World Film: Cinematic Showcasing from the Developing World
Dr. Mario Chandler, Spanish & Dr. Seema Shrikhande, Communications

This honors course will explore international film as artistic, social and political expression. In this course, students will engage film as a medium which powerfully expresses the human condition as it is viewed and defined in diverse cultural contexts. Through exposure to national cinemas from the Developing World, with particular emphasis on Africa, Asia and Latin America, students will be exposed to rich cultural landscapes quite different from their own. This course will entail class discussions, written and oral reports, presentations, supplemental readings, and critical viewing of a selection of carefully chosen international films.


Art & Power
Dr. Stephen B. Herschler, Politics & Dr. Catherine Kelley, Art

While we generally think of art as being the free expression of individual genius, the impetus behind and the consequences of art are inextricably enmeshed with power. This seminar will explore the production, dissemination, and perception of art, broadly construed, as they relate to the construction, affirmation, and contestation of social, political, institutional, and ideological power. Topics to be explored will be determined largely by seminar participants, but some examples of the range of phenomena relevant to our topic include: the Medici’s voracious patronage of art promoting their power and glory, the Sainte Chapelle’s stained glassed narrative recounting King Louis IX and the Crusades as manifestations of God’s will, the Nazi’s vehement denouncing of ‘degenerate art,’ Mao’s prominent use of poster art to fuel mass political and economic campaigns, the American government’s ubiquitous use of classical architectural forms, civilizations’ efforts at self definition through artistic depictions that often both exoticize and denigrate ‘the other,’ social and ethnic minorities’ use of indigenous art forms to promote group identity and empowerment, the ‘self-taught’ art movement’s relationship to broader institutional power structures of the contemporary American art scene, and, of course, artists’ efforts to produce works that effectively challenge or subvert the dominant political and social order of their times. Class assignments include: readings, examination and analysis of various forms of art, presentations, short writing assignments, and lots of discussion.

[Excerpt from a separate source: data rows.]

-- ==== Sys2Proof/Machine/Flags.lean ====
section
/-! DEFINITION. Status codes (R342), attention bits (R331), status bits of a sample and of a record, and the
computations over bytes that several units share: fields of words, byte order (R11), CRC-32C (R156), wide times (R233)
and two's-complement fields. -/

namespace Sys2Proof.St

/-! Status codes (R342). -/
def ok : BitVec 16 := 0x0000
def accepted : BitVec 16 := 0x0001
def malformed : BitVec 16 := 0x0100
def badOpcode : BitVec 16 := 0x0101
def badVersion : BitVec 16 := 0x0102
def noSession : BitVec 16 := 0x0103
def seqStale : BitVec 16 := 0x0104
def noCommonVersion : BitVec 16 := 0x0105
def wrongPort : BitVec 16 := 0x0106
def noDataSession : BitVec 16 := 0x0107
def badAddress : BitVec 16 := 0x0200
def badValue : BitVec 16 := 0x0201
def busyRunning : BitVec 16 := 0x0202
def wrongMode : BitVec 16 := 0x0203
def notPowered : BitVec 16 := 0x0204
def notFitted : BitVec 16 := 0x0205
def routeConflict : BitVec 16 := 0x0206
def gateBusy : BitVec 16 := 0x0207
def noSlot : BitVec 16 := 0x0208
def notLocked : BitVec 16 := 0x0209
def linkFault : BitVec 16 := 0x020A
def aborted : BitVec 16 := 0x020B
def dataLost : BitVec 16 := 0x0300
def overwritten : BitVec 16 := 0x0301
def authRequired : BitVec 16 := 0x0400
def authFailed : BitVec 16 := 0x0401
def nonceStale : BitVec 16 := 0x0402

end Sys2Proof.St

namespace Sys2Proof.Atn

/-! Bits of the attention word (R331). -/
def eccCe : Nat := 0
def eccUe : Nat := 1
def wire : Nat := 2
def time : Nat := 3
def clock : Nat := 4
def link : Nat := 5
def power : Nat := 6
def ilk : Nat := 7
def cal : Nat := 8
def cmp : Nat := 9
def mode : Nat := 10
def op : Nat := 11

end Sys2Proof.Atn

namespace Sys2Proof.Machine

/-- Bits [hi:lo] of a word. -/
def bits {w : Nat} (v : BitVec w) (hi lo : Nat) : Nat := v.toNat / 2 ^ lo % 2 ^ (hi + 1 - lo)

/-- Bits [hi:lo] of a word replaced. -/
def putBits (v : Word) (hi lo x : Nat) : Word :=
  let m : Word := BitVec.ofNat 32 ((2 ^ (hi + 1 - lo) - 1) * 2 ^ lo)
  (v &&& ~~~m) ||| (BitVec.ofNat 32 (x % 2 ^ (hi + 1 - lo) * 2 ^ lo))

/-- Bits [hi:lo] as ones. -/
def maskOf (hi lo : Nat) : Word := BitVec.ofNat 32 ((2 ^ (hi + 1 - lo) - 1) * 2 ^ lo)

/-- A two's-complement number of `w` bits. -/
def signed (w n : Nat) : Int := if n % 2 ^ w < 2 ^ (w - 1) then (n % 2 ^ w : Nat) else (n % 2 ^ w : Nat) - (2 ^ w : Nat)

/-- An integer as a two's-complement field of `w` bits. -/
def unsigned (w : Nat) (i : Int) : Nat := (i % (2 ^ w : Nat)).toNat

/-- An integer limited to a range. -/
def clampI (lo hi i : Int) : Int := max lo (min hi i)

/-- `n` bytes of a number, most significant first (R11). -/
def beBytes : Nat → Nat → List Byte
  | 0, _ => []
  | n + 1, v => BitVec.ofNat 8 (v / 256 ^ n) :: beBytes n v

/-- The number that bytes spell, most significant first. -/
def ofBytes (l : List Byte) : Nat := l.foldl (fun a b => a * 256 + b.toNat) 0

/-- One byte into the CRC-32C register, least significant bit first. -/
def crcByte (c : Word) (b : Byte) : Word :=
  let step (x : Word) : Word := if x.getLsbD 0 then (x >>> 1) ^^^ 0x82F63B78 else x >>> 1
  step (step (step (step (step (step (step (step (c ^^^ b.setWidth 32))))))))

/-- CRC-32C: polynomial 0x1EDC6F41, reflected, initial value and final complement of all ones (R156). -/
def crc32c (l : List Byte) : Word := ~~~(l.foldl crcByte 0xFFFFFFFF)

/-- Seconds, nanoseconds and fraction of a time in 2^-16 ns (R233). -/
def secOf (t : Nat) : Nat := t / (1000000000 * nsU)
def nsOf (t : Nat) : Nat := t / nsU % 1000000000
def frOf (t : Nat) : Nat := t % nsU

/-- A wide time's 16 bytes: seconds 8, nanoseconds 4, fraction 2, reserved 2 (R233). -/
def wideBytes (t : Nat) : List Byte := beBytes 8 (secOf t) ++ beBytes 4 (nsOf t) ++ beBytes 2 (frOf t) ++ beBytes 2 0

def Wide.toU (w : Wide) : Nat := w.s.toNat * (1000000000 * nsU) + w.ns.toNat * nsU + w.fr.toNat

/-- Indexes below `n` of the set bits. -/
def bitList {w : Nat} (v : BitVec w) : List Nat := (List.range w).filter fun i => v.getLsbD i

def bitOf (w i : Nat) : BitVec w := BitVec.ofNat w (2 ^ i)

/-- Number of set bits. -/
def popCount {w : Nat} (v : BitVec w) : Nat := (bitList v).length

/-- Rounding up to a multiple. -/
def roundUp (n m : Nat) : Nat := (n + m - 1) / m * m

/-- The first element of an association list under a key. -/
def lookupK {α β : Type} [BEq α] (k : α) : List (α × β) → Option β
  | [] => none
  | (x, v) :: l => if x == k then some v else lookupK k l

/-- A key's value replaced, or the pair added at the end. -/
def putK {α β : Type} [BEq α] (k : α) (v : β) : List (α × β) → List (α × β)
  | [] => [(k, v)]
  | (x, u) :: l => if x == k then (k, v) :: l else (x, u) :: putK k v l

def dropK {α β : Type} [BEq α] (k : α) (l : List (α × β)) : List (α × β) := l.filter fun x => !(x.1 == k)

/-- The elements of a list with their places. -/
def withIdx {α : Type} (l : List α) : List (Nat × α) := (List.range l.length).zip l

/-- A vector with one element changed. -/
def upd {α : Type} {n : Nat} (v : Vector α n) (i : Fin n) (f : α → α) : Vector α n := v.set i (f (v.get i))

end Sys2Proof.Machine
end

It’s a Small World After All: Modern Networks
Dr. Mike Rulison, Physics & Dr. Brad Stone, Sociology

Networks of various kinds are all around us, and always have been. Until very recently however, networks were thought to be sets of random connections between ‘nodes.’ It is now becoming clear that a stunning variety of networks are in fact not random, but rather of a type known as “scale-free.” Understanding this revolution in our conception of networks is critical to proper understanding of things as apparently diverse as the Catholic Inquisition, the World Wide Web, disease control, metabolism, business associations and alliances, the functioning and structure of political organizations, social networks (from cocktail parties to email linkages to sexual relationships), and terrorist cells and networks – to name just a few. We will investigate the underlying history and development of our modern conception of networks, and then consider its application to areas of interest to the participants in the seminar. Our central text is the popular book Linked, written by the founder of modern scale-free network theory, Albert-Laszlo Barabasi. The specifics of this seminar will be largely determined by the student participants.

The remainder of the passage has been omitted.